The most maligned part of this movie, however, is the story. Do not get me wrong, the story has great parts. This movie starts off the same time the 2018 movie ends with the attacked Officer Hawkin’s being found bleeding out and the Strode family being rushed to the hospital. Haddonfield’s Bravest are rushing to put out the fireball that Laurie Strode’s bunker of a house has become. While the Fire Department is putting the fire out, Michael emerges from the house armed with a Halligan Bar he stole after he murdered the two firefighters in the building. Here is my first problem with the film. Michael manages to own an entire squad of firemen armed with axes and their own Halligan bars.

While this may have been an attempt to show us just how dangerous Michael is, I see it more of a showcase of how the Haddonfield Fire Department are all complete jobbers. I mean seriously? People whose jobs are to break down walls with brute force and carry full size people out of flaming buildings cannot take out a single guy? While one fireman comically uses the firehose to spray Michael, I have to say this should have worked. That water pressure should have been strong enough to knock Michael on his donkey. 

It doesn’t end there though. In one of my favorite scenes of the movie, a couple goes to leave a bar and finds a stalker in their back seat. In a nice homage to the original, you can instantly tell someone is in their car by the fog on the windows. The couple runs back into the bar for help, and it seems Michael picked the wrong parking lot as none other than Anthony Michael Hall’s Tommy Doyle comes outside of the bar armed witha baseball bat and a mob. Tommy’s not about to stand by like he did as a kid in 1978. In my personal favorite shot of the movie, we see Michael’s point of view as Tommy slowly walks towards the car, the only sound being Michael’s breathing and the crowd encouraging Tommy. 

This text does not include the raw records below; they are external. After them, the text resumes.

-- ==== Sys2Proof/Machine/Home.lean ====
section
/-! DEFINITION. What is done at a home: the bytes of a stack with its uncorrectable lines, records on the queues of a
die, counters, page walks and the cluster TLB, refused writes to shared frames. -/
namespace Sys2Proof.Machine

/-! ### Records -/

/-- Fields of a record, lowest first, each with its width, as one natural. -/
def packLow : List (Nat × Nat) → Nat
  | [] => 0
  | (w, x) :: l => x % 2 ^ w + 2 ^ w * packLow l

/-- A source pushes a record in this cc: rank 0 is the core, 1 a stream engine, 2 the fabric station, 3 any other (R137). -/
def RecQ.post (q : RecQ) (rank : Nat) (r : List Byte) : RecQ := { q with new := q.new ++ [(rank, r)] }

/-- Add a record to a queue of `depth`; a record that finds it full is dropped and counted (R102, R329). -/
def RecQ.push (q : RecQ) (depth : Nat) (r : List Byte) : RecQ :=
  if q.recs.length < depth then { q with recs := q.recs ++ [r] }
  else { q with drops := min (q.drops + 1) 0xFFFFFFFF }

/-- The pushes of a cc enter a queue at its end, behind its pops, in the order of their sources (R137). -/
def RecQ.settle (q : RecQ) (depth : Nat) : RecQ :=
  if q.new.isEmpty then q
  else ([0, 1, 2, 3].flatMap fun n => q.new.filter (·.1 == n)).foldl (fun q r => q.push depth r.2) { q with new := [] }

/-- The records of a cc enter a tile's remote-fault queue of 16 (R137, R250). -/
def Tile.settle (x : Tile) : Tile :=
  x.rfNew.foldl (fun x r =>
    if x.rfq.length < 16 then { x with rfq := x.rfq ++ [r] }
    else { x with fOvf := min (x.fOvf + 1) 0xFFFF, rfDrop := min (x.rfDrop + 1) 0xFFFFFFFF }) { x with rfNew := [] }

/-- The record queues of a die at the end of a cc. The depth of the memory error queue is the model's (log 16). -/
def Die.settle (x : Die) : Die :=
  { x with memQ := x.memQ.settle 64, migQ := x.migQ.settle 64, healthQ := x.healthQ.settle 32 }

/-- Whether a die has records pushed in this cc. -/
def Die.unsettled (x : Die) : Bool := !(x.memQ.new.isEmpty && x.migQ.new.isEmpty && x.healthQ.new.isEmpty)

/-- Whether a selected queue holds a record (R328). -/
def State.queueReady (s : State) (t : Nat) (mask : BitVec 5) : Bool :=
  (mask.getLsbD 0 && !(s.die (dieOf t)).memQ.recs.isEmpty) || (mask.getLsbD 1 && !(s.die (dieOf t)).migQ.recs.isEmpty) ||
  (mask.getLsbD 2 && !(s.tile t).rfq.isEmpty) || (mask.getLsbD 3 && !(s.die (dieOf t)).healthQ.recs.isEmpty)

/-- Sleeping strands whose condition a queue now meets become ready within 64 cc (R328). -/
def State.wakeSleepers (s : State) : State :=
  s.each (s.strandsWith fun t k x => match x.block with
      | some (.sleep _ m) => !x.wake && (s.queueReady t m || (m.getLsbD 4 && (s.strand t k).trap.pend))
      | _ => false)
    fun s w => s.soon 64 12 (.waitSatisfied w.1 w.2)

/-- The channel of a line (R74). -/
def channel (off : Nat) : Nat := (off / 128 % 32) ^^^ (off / 4096 % 32)

/-- The pushes of a cc enter the record queues, and strands that sleep for them wake (R137, R328). -/
def State.settleQueues (s : State) : State :=
  if s.dies.any (fun e => e.2.unsettled) || s.tiles.any (fun e => !e.2.rfNew.isEmpty) then
    let s' : State := { s with
      dies := s.dies.map fun e => (e.1, e.2.settle)
      tiles := s.tiles.map fun e => (e.1, e.2.settle) }
    s'.wakeSleepers
  else s

/-- Queue a memory error record (Table MEM-4). -/
def State.memRecord (s : State) (d off cause syms verdict : Nat) (rank : Nat := 3) : State :=
  s.onDie d fun x => { x with memQ := x.memQ.post rank (leBytes 32 (packLow
    [(36, off / 128 * 128), (28, 0), (8, cause), (3, d), (5, channel off), (8, syms), (2, verdict), (38, 0),
     (64, x.epoch)])) }

/-- The code of a trap cause (Table TRP-1). -/
def causeCode : Cause → Nat
  | .illegal => 1 | .privileged => 2 | .schedule => 3 | .align => 4 | .scratchRange => 5 | .storeRange => 6
  | .splitBusy => 7 | .splitRange => 8 | .splitOrder => 9 | .translate => 10 | .memory => 11 | .fetchRange => 12
  | .loopRange => 13 | .nodeRange => 14 | .predecessor => 15 | .sizeClass => 16 | .software => 17 | .gangState => 18
  | .arrayNar => 19 | .panelFollow => 20 | .arrayCounter => 21 | .stream => 22 | .quilt => 23 | .quiltRange => 24
  | .fabric => 25 | .counter => 26 | .counterRange => 27 | .barrierMismatch => 28 | .overrun => 29 | .thermal => 30
  | .kiln => 31 | .invalidateRange => 32 | .restore => 33 | .digest => 34

/-- A 64-byte trap or health record with a cause code (Table TRP-2). -/
def recordOf (cc t k hkind verdict unit code : Nat) (i : TrapInfo) : List Byte :=
  leBytes 64 (packLow
    [(64, i.addr.toNat), (32, i.isw.toNat), (32, 0), (32, i.seq), (32, (i.pc - i.entry).toNat), (22, i.node.toNat),
     (2, k), (8, t % 256), (4, dieOf t), (4, i.engine), (8, code), (16, 0), (64, i.pc.toNat), (64, cc),
     (4, 0), (2, hkind), (2, verdict), (8, unit)])

/-- The record of a trap. -/
def trapRecord (cc t k hkind verdict unit : Nat) (i : TrapInfo) : List Byte :=
  recordOf cc t k hkind verdict unit (causeCode i.cause) i

/-- Queue a health record (R309, R318, R321). -/
def State.health (s : State) (d : Nat) (r : List Byte) : State :=
  s.onDie d fun x => { x with healthQ := x.healthQ.post 3 r }

/-- The clusters that a launch reserves. -/
def Launch.clusters (l : Launch) : List Nat := (List.range l.desc.clcount).map (l.desc.clbase + ·)

/-- Whether a launch uses a unit (R318): links serve every launch, stacks, stations and counters those of their die, the
other units those of their cluster. -/
def Launch.uses (l : Launch) (u : TestUnit) : Bool :=
  let lo := l.desc.clbase
  let hi := lo + l.desc.clcount
  if u.code = 8 then true
  else if u.code = 3 ∨ u.code = 9 ∨ u.code = 10 then lo < 32 * (u.die + 1) && 32 * u.die < hi
  else lo ≤ clusterOf u.tile && clusterOf u.tile < hi

/-- An error starts a targeted self-test (R318): at once, or inside the idle superstep of the next boundary of a launch that
uses the unit. -/
def State.startTest (s : State) (u : TestUnit) : State :=
  if s.launches.any fun l => (l.2.phase == .running || l.2.phase == .between) && l.2.uses u then { s with tests := s.tests ++ [u] }
  else s.sched s.cc 14 (.selfTestStart u)

/-! ### The stack and cluster store -/

/-- The low 64 bits of the sign extension of a w-bit value. -/
def sext (w x : Nat) : DWord := if x < 2 ^ (w - 1) then BitVec.ofNat 64 x else BitVec.ofInt 64 ((x : Int) - 2 ^ w)

/-- Loaded bytes as a register (Table COR-7). -/
def loaded (signed : Bool) (bs : List Byte) : DWord :=
  if signed then sext (8 * bs.length) (leNat bs) else BitVec.ofNat 64 (leNat bs)

/-- Size of a cluster's store (R84). -/
def Cluster.storeSize (x : Cluster) : Nat := (16 - x.cw) * 0x400000

/-- Whether some byte of a range lies in an uncorrectable line (R79). -/
def State.isBad (s : State) (d off n : Nat) : Bool :=
  (s.die d).bad.any fun l => off < l + 128 && l < off + n

/-- Bytes at home; those of an uncorrectable line are zero (Table MEM-3). -/
def State.memRead (s : State) (d off n : Nat) : List Byte :=
  if (s.die d).bad.isEmpty then (s.die d).mem.reads off n
  else (List.range n).map fun i => if s.isBad d (off + i) 1 then 0 else (s.die d).mem.read (off + i)

/-- Whether a line overlaps a range. -/
def onLine (off n l : Nat) : Bool := off < l + 128 && l < off + n

/-- A refresh window while a core die of the stack is hot: at most 64 ms (R77). -/
def cool (hot : Bool) (w : BitVec 3) : BitVec 3 := if hot && 1 < w.toNat then 1 else w

/-- An uncorrectable error is detected (R77, R79, R80): W falls to WMIN, a record is queued, the row is tested. -/
def State.uncorrectable (s : State) (d off cause : Nat) (rank : Nat := 3) : State :=
  let s := s.onDie d fun x => { x with gov := { x.gov with wcur := cool x.hot x.gov.wmin } }
  (s.memRecord d off cause 0xFF 0 rank).startTest ⟨3, d, 0, off / 128 * 128⟩

/-- The symbols of a range that the code corrects: those of lines with at most 6 wrong (R76). -/
def Die.correctable (x : Die) (off n : Nat) : Nat :=
  ((x.wrong.filter fun e => e.2 ≤ 6 && onLine off n e.1).map (·.2)).sum

/-- A range of a stack is read (R76, R77, R79): what the code corrects is counted, and what it cannot correct is detected. -/
def State.noteRead (s : State) (d off n : Nat) (rank : Nat := 3) : State :=
  let x := s.die d
  if x.bad.isEmpty && x.wrong.isEmpty then s
  else
    let s := s.onDie d fun x => { x with corrected := x.corrected + x.correctable off n }
    s.each (x.bad.filter (onLine off n)) fun s l => s.uncorrectable d l 1 rank

/-- Lines are replaced: nothing is wrong with them (Table MEM-3). -/
def Die.renew (x : Die) (f : Nat → Bool) : Die :=
  { x with bad := x.bad.filter fun l => !f l, wrong := x.wrong.filter fun e => !f e.1 }

/-- Write bytes at home. A partial write over an uncorrectable line leaves the line's other bytes zero and queues a
record; one over a line with fewer wrong symbols corrects them; a full-line write replaces the line (Table MEM-3). -/
def State.memWrite (s : State) (d off : Nat) (bs : List Byte) : State :=
  let hit := (s.die d).bad.filter (onLine off bs.length)
  let full (l : Nat) : Bool := off ≤ l && l + 128 ≤ off + bs.length
  let part := hit.filter fun l => !full l
  let s := s.onDie d fun x =>
    { (x.renew (onLine off bs.length)) with
      corrected := x.corrected + ((x.wrong.filter fun e => e.2 ≤ 6 && onLine off bs.length e.1 && !full e.1).map (·.2)).sum
      mem := (hit.foldl (fun m l => m.clear l (l + 128)) x.mem).writes off bs }
  s.each part fun s l => s.uncorrectable d l 3

/-- Whether a frame has holders, so that a write to it is refused with cause SHARED (R101). -/
def State.shared (s : State) (d off : Nat) : Bool := !(SMap.get [] (s.die d).holders (off / 65536)).isEmpty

Tommy slams the front of the car with the bat which is just like, dude that’s not Michael’s car, you’re really going to mess with this couple’s insurance rates? No matter though, as soon as the bat makes contact, the driver floors the car and crashes into a telephone pole anyway. Just as I am about to give this movie a 5 star review, it reveals that the driver isn’t Michael, but a second escaped Smith’s Grove Sanatorium patient. While this may be a smart setup for this character to show up later, it kills the meaning of that moment for me. Just as many other quirks, this is a big problem with the movie. It brings back multiple characters from the original but does not use them effectively at all. 

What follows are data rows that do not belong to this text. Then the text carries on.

/-- The Quilt status (Table QLT-8). -/
def quiltStatus (x : Tile) (cc : Nat) : DWord :=
  let frozen := (x.qcells.filter (·.2.frz)).map (·.1)
  BitVec.ofNat 64 (packLow [(3, 0), (1, (decide (cc < x.qFree)).toNat),
    (4, ((List.range 4).map fun e => if (x.qdom e).conf then 2 ^ e else 0).foldl (· + ·) 0), (4, x.qCause), (3, 0),
    (8, frozen.headD 0), (9, frozen.length), (32, x.qDone.toNat)])

/-- QSTA (R229); a cause of its own cc stays recorded. -/
def execQsta (clr : Bool) (s : State) : Result :=
  let s' := s.write 2 (.stg .quilt 0 (quiltStatus s.myTile s.cc))
  .next (if clr then s'.onMyTile fun x => if x.qCauseCc = s.cc then x else { x with qCause := 0 } else s')

/-! ### Records -/

/-- A cell's save record (Table QLT-7). -/
def QCell.record (c : QCell) : List Byte :=
  leBytes 16 (packLow [(32, c.y.toNat), (32, c.res.toNat), (12, c.cnt.toNat), (2, c.out.toNat), (1, c.frz.toNat)])

/-- A domain's save record (Table QLT-7). -/
def QDom.record (d : QDom) : List Byte := leBytes 16 (packLow [(16, d.div - 1), (6, d.n), (1, d.conf.toNat)])

/-- Crossing counters as restored: a code 0b100 is 0 (R226). -/
def cntRestored (b : BitVec 12) : BitVec 12 :=
  [0, 1, 2, 3].foldl (fun a k => if b.extractLsb' (3 * k) 3 = 4#3 then a &&& ~~~((7#12) <<< (3 * k)) else a) b

/-- An OUT code as restored: 0b10 is 0 (R226). -/
def outRestored (b : BitVec 2) : BitVec 2 := if b = 2#2 then 0 else b

/-- A cell restored from its record, with its patch as it stands (R226). -/
def QCell.restored (c : QCell) (l : List Byte) : QCell :=
  let v := BitVec.ofNat 128 (leNat l)
  { c with
    y := v.extractLsb' 0 32, res := v.extractLsb' 32 32, cnt := cntRestored (v.extractLsb' 64 12)
    out := outRestored (v.extractLsb' 76 2), frz := v.getLsbD 78 }

/-- A domain restored from its record (R226). -/
def QDom.restored (l : List Byte) : QDom :=
  let v := BitVec.ofNat 128 (leNat l)
  let n := (v.extractLsb' 16 6).toNat
  ⟨v.getLsbD 22 && 8 ≤ n && n ≤ 32, (v.extractLsb' 0 16).toNat + 1, n⟩

/-- A save-area record by number: cells, then domains (Table QLT-7). -/
def Tile.qRecord (x : Tile) (b : Nat) : List Byte := if b < 256 then (x.qcell b).record else (x.qdom (b - 256)).record

/-- Restore a record by number. -/
def Tile.setQRecord (x : Tile) (b : Nat) (l : List Byte) : Tile :=
  if b < 256 then x.setQcell b ((x.qcell b).restored l) else { x with qdoms := SMap.put x.qdoms (b - 256) (QDom.restored l) }

/-! ### Beats and completion -/

/-- The lowest input of a patch with a reserved select (Table QLT-3). -/
def badInput (p : DWord) : Option Nat := [0, 1, 2, 3].find? fun k => 0x104 ≤ selOf p k && selOf p k ≤ 0x1FE

/-- Record a fault of the Quilt command in flight; the first one stays (R220). -/
def Tile.quiltFault (x : Tile) (cc : Nat) (f : QFault) : Tile :=
  { x with
    qCause := f.cause, qCauseCc := cc
    qcmd := x.qcmd.map fun c => { c with fault := c.fault.or (some f), nfault := c.nfault + 1 } }

/-- A cell after QPAT or QLDY wrote it (R223). -/
def QCell.loaded (c : QCell) : QCell := { c with cnt := 0, out := 0, frz := false }

/-- Beat b of a load, save or restore (R223, R226, R227). -/
def Tile.quiltBeat (x : Tile) (c : QCmd) (cc b : Nat) : Tile :=
  match c.op with
  | .pat =>
    let a := c.addr + 8 * b
    let v : DWord := (BitVec.ofNat 64 (x.readNat a 8)).setWidth 43 |>.setWidth 64
    let i := c.first + b
    let x' := x.setQcell i { (x.qcell i).loaded with patch := if (badInput v).isSome then v.setWidth 42 |>.setWidth 64 else v }
    match badInput v with
    | none => x'
    | some k => x'.quiltFault cc ⟨3, i, k, domOf v, a⟩
  | .ldy =>
    let v := x.readNat (c.addr + 8 * b) 8
    let i := c.first + b
    x.setQcell i { (x.qcell i).loaded with y := BitVec.ofNat 32 v, res := BitVec.ofNat 32 (v / 2 ^ 32) }
  | .sav => x.writeBytes (c.addr + 16 * b) (x.qRecord b)
  | .rst => x.setQRecord b (x.readBytes (c.addr + 16 * b) 16)
  | .stp .. | .rdv => x

/-- The bytes that a beat of QSAV replaces are kept for the engine commands in progress, which go on seeing them (R227). -/
def State.keepOld (s : State) (t : Nat) (c : QCmd) (beat : Nat) : State :=
  if c.op ≠ .sav then s
  else
    let idle := s.tiles.all fun e => e.2.sp.isEmpty && e.2.arr.isEmpty
    s.onTile t fun x => { x with
      qOld := if idle then [] else x.qOld ++ ((List.range 16).map fun i =>
        let a := x.phys (c.addr + 16 * beat + i)
        (s.cc, a, x.scratch.read a)) }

Tommy is used plenty, but Laurie is barely a character in this film; she’s held up in the hospital,hich brings me to the worst portion of the movie. With a substantial crowd in the hospital where Laurie is being held, the second mental patient shows up asking for help. The entire crowd turns on him, thinking him to be Michael. Hold on. Think for a second. Lets ignore the fact that they’re kind of ridiculous for being this passionate about three people dying over 40 years later. You’re telling me they are this upset but cannot remember what Michael looks like? That’s not the worst part though. Upon seeing this poor mental patient kill himself, Tommy can only then tell the crowd that it is, in fact, not Michael. Sheriff Bracket, the returning Sheriff from 1978 says, and I quote, “How do we know?” This is the same man who arrested and processed Michael. This was the height of his entire career in small-town Haddonfield, Illinois. Yet he cannot tell a 7’3” mute from a 5’8” Danny DeVito look alike. 

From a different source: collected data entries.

/-- V of a region that was read must be 1, unless the reading meets a fault (R327). -/
def regionMarked : Except ElemErr (State × List Byte × Option Nat) → Check
  | .error _ => .ok
  | .ok r => if r.2.2.isSome then .ok else need ((r.2.1.getD 0x177 0).getLsbD 7) (.plain .restore)

/-- The checks of CRST (R327): V must be 1. -/
def crstCheck (g : Reg) (s : State) : Check :=
  (regionAlign g s).and fun _ =>
    (regionMarked (s.engReadGlobal s.myCluster (s.me.readG g).toNat regionBytes)).and fun _ => regionWait s

/-- What CRST leaves once the region is read, or found to fault (R327): one that faults restores nothing. A memory error is
a late-core trap (R79, R306), whose status word no rule gives (log 17). -/
def State.crstFrom (s : State) (va : DWord) : Except ElemErr (State × List Byte × Option Nat) → State
  | .error e => s.regionFault va e
  | .ok r => match r.2.2 with
    | some a => r.1.spend.addFault s.bun.tile s.bun.strand s.cc
        (infoOf (coreOrigin s) .memory 0 (Config.freeW r.1.fresh) (BitVec.ofNat 64 a))
    | none => r.1.onBun fun b => { b with crst := some r.2.1 }

/-- CRST (R327): behind its wait, the bundle's end restores the strand. -/
def execCrst (g : Reg) : State → Result :=
  guarded (crstCheck g) fun s =>
    let va := s.me.readG g
    s.crstFrom va (s.engReadGlobal s.myCluster va.toNat regionBytes)

/-- The node that a region puts a strand in: the region says whether it is in one and for how long, not which. It stays in
the one it is in; a strand in none is in the one that it ended last (R327, Table TRP-4; log 29). -/
def Strand.regionNode (x : Strand) (g : Image) (b : Array Byte) (cc : Nat) : Option NodeRun :=
  if !(at8 b 0x170).getLsbD 1 then none
  else
    let since := cc - (at8 b 0x178).toNat
    match x.node with
    | some n => some { n with since := since, pause := none }
    | none => (x.ended.head?.bind fun n => g.nodeOf n.toNat).map fun e =>
        ⟨BitVec.ofNat 22 e.node, BitVec.ofNat 32 e.entry, since, (g.schedEntry e.sched 0).2.1, none, false⟩

/-- The restoring of a strand from a region (R327): every field but the trap registers. -/
def Strand.restoreAll (x : Strand) (g : Image) (l : List Byte) (cc : Nat) : Strand :=
  let b := l.toArray
  { (x.loadHead b cc).loadBody b with node := x.regionNode g b cc }

/-- Whether a region restores the executing strand to its panel (Table TRP-4): it does when the panel of the cluster still
counts the strand as its tile's (log 29). -/
def State.regionGang (s : State) (l : List Byte) : Bool :=
  (at8 l.toArray 0x170).getLsbD 2 && match (s.cluster s.myCluster).panel with
    | none => false
    | some p => p.strands[posOf s.bun.tile]? == some s.bun.strand

end Sys2Proof.Machine
end

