-- ==== Sys2Proof/Machine/Dispatch.lean ====
section
/-! DEFINITION. What each instruction and each event does: one arm per constructor, each a direct call of its meaning. -/
namespace Sys2Proof.Machine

So, all in all, Halloween Kills is great, but also not great. According to viewer Adam Shattuck, “This movie was overall great, (and) it was fun in the theater even if it has problems with the plot. People don’t know what they’re talking about.” 

Think about it, Empire Strikes Back, the best movie in history, was misunderstood when it came out. And it was also the middle of a trilogy.  Later, it took the release of Return of the Jedi to put things in perspective. So let’s see how the next film, Halloween Ends, shapes the other preceding movies in this timeline. Halloween Ends will be released next October.